Saturday, June 2, 2012

Back home, in the garden . . .

Some serious weeding and trimming is needed at the home front, but the lush wildness was a welcome contrast to the ultra-urban last week of our holiday.
The choisiya blooms spill rampantly into the pond by the guest cottage, the saxifrage's pink flowers frothing nearby, the bed filled in by grasses, chameleon euphorbia, and anchored around the back and sides by viburnum, rhododendron, and a favourite Japanese maple.
What may be my favourite clematis ever for the way it has finally fulfilled my imaginary projections, the Jersey Cream climbs the trunk of the arbutus that forms the core of our central bed.
A huge fern, certainly decades old, sprawls at its base while the cornflower centaurea cyanus calls to bees from miles around. The cornflower stems are all flopping drastically after recent rains and will have to be lopped right back, but their blooms were a pleasant welcome nonetheless.
The purple sage really must be replaced, its woody stems breaking off in its old, old age -- probably 15 years old now -- yet every year it rallies and I just can't bear to dig it out.
Especially now that its deep shades are so nicely echoed by the giant allium globes. These bulbs have naturalized spectacularly, and have spread themselves around the yard to the point where they're looking suspiciously like weeds. But dramatic, pretty weeds, so they get to stay as well.
You may want to click away from me now. I understand. I'm going on and on, showing view after view. But I just can't resist. I was so happy to be breathing my garden in again that every shot seemed perfect, every image a joy.

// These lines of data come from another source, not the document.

/-- What the element named by a row does at a position (field 0 of its active bank). -/
def elemBody (i : Instr) (c p : Nat) : M Unit :=
  match i with
  | .iadd m => opIadd m c p
  | .isub m => opIsub m c p
  | .imul m => opImul m c p
  | .imad m => opImad m c p
  | .imin m => opImin m c p
  | .imax m => opImax m c p
  | .iabs m => opIabs m c p
  | .andElement m => opAndElement m c p
  | .orElement m => opOrElement m c p
  | .xorElement m => opXorElement m c p
  | .not m => opNot m c p
  | .shlElement m => opShlElement m c p
  | .shrElement m => opShrElement m c p
  | .sarElement m => opSarElement m c p
  | .icmp m => opIcmp m c p
  | .faddElement m => opFaddElement m c p
  | .fsubElement m => opFsubElement m c p
  | .fmulElement m => opFmulElement m c p
  | .ffmaElement m => opFfmaElement m c p
  | .fminElement m => opFminElement m c p
  | .fmaxElement m => opFmaxElement m c p
  | .fabs m => opFabs m c p
  | .fneg m => opFneg m c p
  | .fcmpElement m => opFcmpElement m c p
  | .cmpf m => opCmpf m c p
  | .fclassElement m => opFclassElement m c p
  | .fcpys m => opFcpys m c p
  | .fexp m => opFexp m c p
  | .fldx m => opFldx m c p
  | .selElement m => opSelElement m c p
  | .cvtElement m => opCvtElement m c p
  | .pack m => opPack m c p
  | .unpack m => opUnpack m c p
  | .shuf m => opShuf m c p
  | .bcast m => opBcast m c p
  | .lred m => opLred m c p
  | .lscan m => opLscan m c p
  | .lext m => opLext m c p
  | .lins m => opLins m c p
  | .rot m => opRot m c p
  | .lmask m => opLmask m c p
  | .cnt m => opCnt m c p
  | .aff m => opAff m c p
  | .delay m => opDelay m c p
  | .acc m => opAcc m c p
  | .const m => opConst m c p
  | .fork m => opFork m c p
  | .join m => opJoin m c p
  | .steer m => opSteer m c p
  | .filter m => opFilter m c p
  | .gate m => opGate m c p
  | .osnew m => opOsnew m c p
  | .osquench m => opOsquench m c p
  | .oscommit m => opOscommit m c p
  | .scanu m => opScanu m c p
  | .scanc m => opScanc m c p
  | .scanb m => opScanb m c p
  | .isect m => opIsect m c p
  | .union m => opUnion m c p
  | .repeatEl m => opRepeatEl m c p
  | .reduce m => opReduce m c p
  | .locate m => opLocate m c p
  | .crddrop m => opCrddrop m c p
  | .poppfx m => opPoppfx m c p
  | .band m => opBand m c p
  | .bor m => opBor m c p
  | .fwrite m => opFwrite m c p
  | .lda m => opLda m c p
  | .ldi m => opLdi m c p
  | .sta m => opSta m c p
  | .sti m => opSti m c p
  | .atom m => opAtom m c p
  | .xreq m => opXreq m c p
  | .greq m => opGreq m c p
  | .broute m => opBroute m c p
  | .mport m => opMport m c p
  | _ => stall

/-- The firing that an element's active bank names. -/
def ownBody (c p : Nat) : M Unit := do
  match decodeElem (BitVec.ofNat 19 (((← get).elem c p).fld 0)) with
  | some i => elemBody i c p
  | none => stall
/-- Can an element do anything (R393, R403)? -/
def State.canFire (s : State) (c p : Nat) : Bool :=
  match fireElem c p (ownBody c p) s with
  | .error (.wait _) => false
  | _ => true

/-! ### Rows of elements -/

def execIadd (m : EMod) (s : State) : Out := .next (s.elemHere (opIadd m))
def execIsub (m : EMod) (s : State) : Out := .next (s.elemHere (opIsub m))
def execImul (m : EMod) (s : State) : Out := .next (s.elemHere (opImul m))
def execImad (m : EMod) (s : State) : Out := .next (s.elemHere (opImad m))
def execImin (m : EMod) (s : State) : Out := .next (s.elemHere (opImin m))
def execImax (m : EMod) (s : State) : Out := .next (s.elemHere (opImax m))
def execIabs (m : EMod) (s : State) : Out := .next (s.elemHere (opIabs m))
def execAndElement (m : EMod) (s : State) : Out := .next (s.elemHere (opAndElement m))
def execOrElement (m : EMod) (s : State) : Out := .next (s.elemHere (opOrElement m))
def execXorElement (m : EMod) (s : State) : Out := .next (s.elemHere (opXorElement m))
def execNot (m : EMod) (s : State) : Out := .next (s.elemHere (opNot m))
def execShlElement (m : EMod) (s : State) : Out := .next (s.elemHere (opShlElement m))
def execShrElement (m : EMod) (s : State) : Out := .next (s.elemHere (opShrElement m))
def execSarElement (m : EMod) (s : State) : Out := .next (s.elemHere (opSarElement m))
def execIcmp (m : EMod) (s : State) : Out := .next (s.elemHere (opIcmp m))
def execFaddElement (m : EMod) (s : State) : Out := .next (s.elemHere (opFaddElement m))
def execFsubElement (m : EMod) (s : State) : Out := .next (s.elemHere (opFsubElement m))
def execFmulElement (m : EMod) (s : State) : Out := .next (s.elemHere (opFmulElement m))
def execFfmaElement (m : EMod) (s : State) : Out := .next (s.elemHere (opFfmaElement m))
def execFminElement (m : EMod) (s : State) : Out := .next (s.elemHere (opFminElement m))
def execFmaxElement (m : EMod) (s : State) : Out := .next (s.elemHere (opFmaxElement m))
def execFabs (m : EMod) (s : State) : Out := .next (s.elemHere (opFabs m))
def execFneg (m : EMod) (s : State) : Out := .next (s.elemHere (opFneg m))
def execFcmpElement (m : EMod) (s : State) : Out := .next (s.elemHere (opFcmpElement m))
def execCmpf (m : EMod) (s : State) : Out := .next (s.elemHere (opCmpf m))
def execFclassElement (m : EMod) (s : State) : Out := .next (s.elemHere (opFclassElement m))
def execFcpys (m : EMod) (s : State) : Out := .next (s.elemHere (opFcpys m))
def execFexp (m : EMod) (s : State) : Out := .next (s.elemHere (opFexp m))
def execFldx (m : EMod) (s : State) : Out := .next (s.elemHere (opFldx m))
def execSelElement (m : EMod) (s : State) : Out := .next (s.elemHere (opSelElement m))
def execCvtElement (m : EMod) (s : State) : Out := .next (s.elemHere (opCvtElement m))
def execPack (m : EMod) (s : State) : Out := .next (s.elemHere (opPack m))
def execUnpack (m : EMod) (s : State) : Out := .next (s.elemHere (opUnpack m))
def execShuf (m : EMod) (s : State) : Out := .next (s.elemHere (opShuf m))
def execBcast (m : EMod) (s : State) : Out := .next (s.elemHere (opBcast m))
def execLred (m : EMod) (s : State) : Out := .next (s.elemHere (opLred m))
def execLscan (m : EMod) (s : State) : Out := .next (s.elemHere (opLscan m))
def execLext (m : EMod) (s : State) : Out := .next (s.elemHere (opLext m))
def execLins (m : EMod) (s : State) : Out := .next (s.elemHere (opLins m))
def execRot (m : EMod) (s : State) : Out := .next (s.elemHere (opRot m))
def execLmask (m : EMod) (s : State) : Out := .next (s.elemHere (opLmask m))
def execCnt (m : EMod) (s : State) : Out := .next (s.elemHere (opCnt m))
def execAff (m : EMod) (s : State) : Out := .next (s.elemHere (opAff m))
def execDelay (m : EMod) (s : State) : Out := .next (s.elemHere (opDelay m))
def execAcc (m : EMod) (s : State) : Out := .next (s.elemHere (opAcc m))
def execConst (m : EMod) (s : State) : Out := .next (s.elemHere (opConst m))
def execFork (m : EMod) (s : State) : Out := .next (s.elemHere (opFork m))
def execJoin (m : EMod) (s : State) : Out := .next (s.elemHere (opJoin m))
def execSteer (m : EMod) (s : State) : Out := .next (s.elemHere (opSteer m))
def execFilter (m : EMod) (s : State) : Out := .next (s.elemHere (opFilter m))
def execGate (m : EMod) (s : State) : Out := .next (s.elemHere (opGate m))
def execOsnew (m : EMod) (s : State) : Out := .next (s.elemHere (opOsnew m))
def execOsquench (m : EMod) (s : State) : Out := .next (s.elemHere (opOsquench m))
def execOscommit (m : EMod) (s : State) : Out := .next (s.elemHere (opOscommit m))
def execScanu (m : BitVec 11) (s : State) : Out := .next (s.elemHere (opScanu m))
def execScanc (m : BitVec 11) (s : State) : Out := .next (s.elemHere (opScanc m))
def execScanb (m : BitVec 11) (s : State) : Out := .next (s.elemHere (opScanb m))
def execIsect (m : BitVec 11) (s : State) : Out := .next (s.elemHere (opIsect m))
def execUnion (m : BitVec 11) (s : State) : Out := .next (s.elemHere (opUnion m))
def execRepeatEl (m : BitVec 11) (s : State) : Out := .next (s.elemHere (opRepeatEl m))
def execReduce (m : BitVec 11) (s : State) : Out := .next (s.elemHere (opReduce m))
def execLocate (m : BitVec 11) (s : State) : Out := .next (s.elemHere (opLocate m))
def execCrddrop (m : BitVec 11) (s : State) : Out := .next (s.elemHere (opCrddrop m))
def execPoppfx (m : BitVec 11) (s : State) : Out := .next (s.elemHere (opPoppfx m))
def execBand (m : BitVec 11) (s : State) : Out := .next (s.elemHere (opBand m))
def execBor (m : BitVec 11) (s : State) : Out := .next (s.elemHere (opBor m))
def execFwrite (m : BitVec 11) (s : State) : Out := .next (s.elemHere (opFwrite m))
def execLda (m : BitVec 11) (s : State) : Out := .next (s.elemHere (opLda m))
def execLdi (m : BitVec 11) (s : State) : Out := .next (s.elemHere (opLdi m))
def execSta (m : BitVec 11) (s : State) : Out := .next (s.elemHere (opSta m))
def execSti (m : BitVec 11) (s : State) : Out := .next (s.elemHere (opSti m))
def execAtom (m : BitVec 11) (s : State) : Out := .next (s.elemHere (opAtom m))
def execXreq (m : BitVec 11) (s : State) : Out := .next (s.elemHere (opXreq m))
def execGreq (m : BitVec 11) (s : State) : Out := .next (s.elemHere (opGreq m))
def execBroute (m : BitVec 11) (s : State) : Out := .next (s.elemHere (opBroute m))
def execMport (m : BitVec 11) (s : State) : Out := .next (s.elemHere (opMport m))

/-! ### Rows of the command ports (R184, R185, R389) -/

def execDportQuench (s : State) : Out := .next (s.elemHere (dportAsk .quench))
def execDportSeal (s : State) : Out := .next (s.elemHere (dportAsk .commit))
def execDportQuery (s : State) : Out := .next (s.elemHere (dportAsk .query))
def execDportSettle (s : State) : Out := .next (s.elemHere dportSettle)
def execDportOldest (s : State) : Out := .next (s.elemHere dportOldest)
def execDportUnassigned (s : State) : Out := .next (s.elemHere (fun c p => badCommand c p 0x28))
def execDportNotice (s : State) : Out := .next (s.elemHere dportNotice)
def execHeadFlags (s : State) : Out := .next (s.elemHere headFlags)
def execHeadClear (s : State) : Out := .next (s.elemHere headClear)
def execHeadArmed (s : State) : Out := .next (s.elemHere headArmed)
def execHeadEnd (s : State) : Out := .next (s.elemHere headEnd)
def execHeadCount (s : State) : Out := .next (s.elemHere headCount)
def execHeadUnassigned (s : State) : Out := .next (s.elemHere (fun c p => badCommand c p 0x2E))

/-! ### GATHER_BATCH, SWAP and APORT_SWAP -/

/-- GATHER_BATCH (R305). -/
def execGatherBatch (core pos : Nat) (s : State) : Out :=
  if s.pageLive core && (s.elem core pos).xwait.isNone then .next (s.runElem core pos (gatherBatch core pos)) else .next s

/-- Has an armed element exchanged its banks between two states? -/
def swapped (c p : Nat) (s t : State) : Bool :=
  let e := s.elem c p
  let e' := t.elem c p
  e.armed && (!e'.armed || (e'.b0 == e.b1 && e'.b1 == e.b0))
/-- SWAP (R390): the firing in which an armed element consumes eos, or a source emits it, with the exchange of its banks. -/
def execSwap (core pos : Nat) (s : State) : Out :=
  let t := s.elemStep core pos (ownBody core pos)
  .next (if swapped core pos s t then t else s)

/-- The slots that the actor port binds. -/
def Elem.boundSlots (e : Elem) : List Nat :=
  (upTo 16).filter fun n => !(e.inChans n).isEmpty || !(e.outChans n).isEmpty
/-- May the actor port swap: every bound slot is finished and its eos has been sent? -/
def State.portSwaps (s : State) (c : Nat) : Bool :=
  let e := s.elem c 60
  s.pageLive c && e.armed && e.boundSlots.all fun n =>
    let x := (s.core c).slot n
    (x.status == .finished && x.eosDue.isEmpty) || x.status == .absent
/-- APORT_SWAP (R390): a finished slot becomes idle. -/
def execAportSwap (core : Nat) (s : State) : Out :=
  if !s.portSwaps core then .next s
  else
    let s := s.swapAt core 60
    .next (s.modCore core fun k =>
      { k with slots := k.slots.map fun (x : Nat × Slot) => if x.2.status == .finished then (x.1, { x.2 with status := .idle }) else x })

/-! ### TRIGGER_EVENT and DRY_POLL (R392, R393) -/

/-- TRIG of HEAD, field 13. -/
def Elem.triggers (e : Elem) : Nat := bits (e.fld 13) 0 19
/-- TRIGGER_EVENT (R392): an event that an element has sent reaches HEAD. -/
def execTriggerEvent (core pos : Nat) (s : State) : Out :=
  if pos == 63 || (s.elem core pos).trigOut == 0 then .next s
  else
    let s := s.modElem core pos fun e => { e with trigOut := e.trigOut - 1 }
    let s := s.modElem core 63 fun h => { h with events := h.events + 1 }
    let h := s.elem core 63
    .next (if h.triggers != 0 && h.triggers ≤ h.events then s.pageEnd core else s)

Sadly, it hasn't been warm enough since we've been back to sit outside, but there's too much tidying up for sitting to be a good idea anyway. . . .
The roses are just coming up to bloom time here, a huge relief to me as they bloomed throughout our time in France and I worried I would miss their glorious performance in my garden.
This hansa (a hardy rugosa rose) blooms on a rather scrubby plant, but its colour, shape, fragrance, and, above all, hardiness and healthiness, make it a real boon, especially now that Pater's learning to prune properly and has brought needed air to all my roses. This particular plant has a sister at the front of the yard, seaside -- the seaside plant was the one we bought so many years ago from a wonderful nursery on Hornby Island. Our last Golden Retriever broke it, as a very new planting, in her rambunctious puppy-ness. I took the broken stem and stuck it in a decent rose hole -- and it took! In fact, this rescued plant is now much more substantial than its parent, thanks to a more protected location.
Here's the view we saw as we walked into our yard Thursday morning, except that Pater has mowed the lawn since then -- enough grass to feed several cows!
In a few weeks, the Royal Sunset will be blooming in tandem with the pink spray of this dark elderberry bush -- a riot of purple, pink, orange, and green. A two-week festival I look forward to avidly!
By the seaside, Mother Nature harrumphs, showing what she can do without any gardener's assistance, thank you very much. Well, not quite true -- we do prune back the Nootka roses a bit, but these honeysuckle, probably remnants of our predecessors' planting some 20 years ago, are left alone, and the white-flowering brambles merely get trimmed to stay out of the regular garden. Mother N does well, no?

There you go -- a little tour of my garden. We're off, now, to run the nearby Island. The paths through the woods and along the sea will make for a much different run than we did along Bordeaux's Promenade Fluviale . . .

And you, what are you up to today?

20 comments:

  1. *sigh* my favorite place on earth this time of year. If Z and J were getting married in the the spring, their colours would have to be white and purple! Looking good Mom and Dad.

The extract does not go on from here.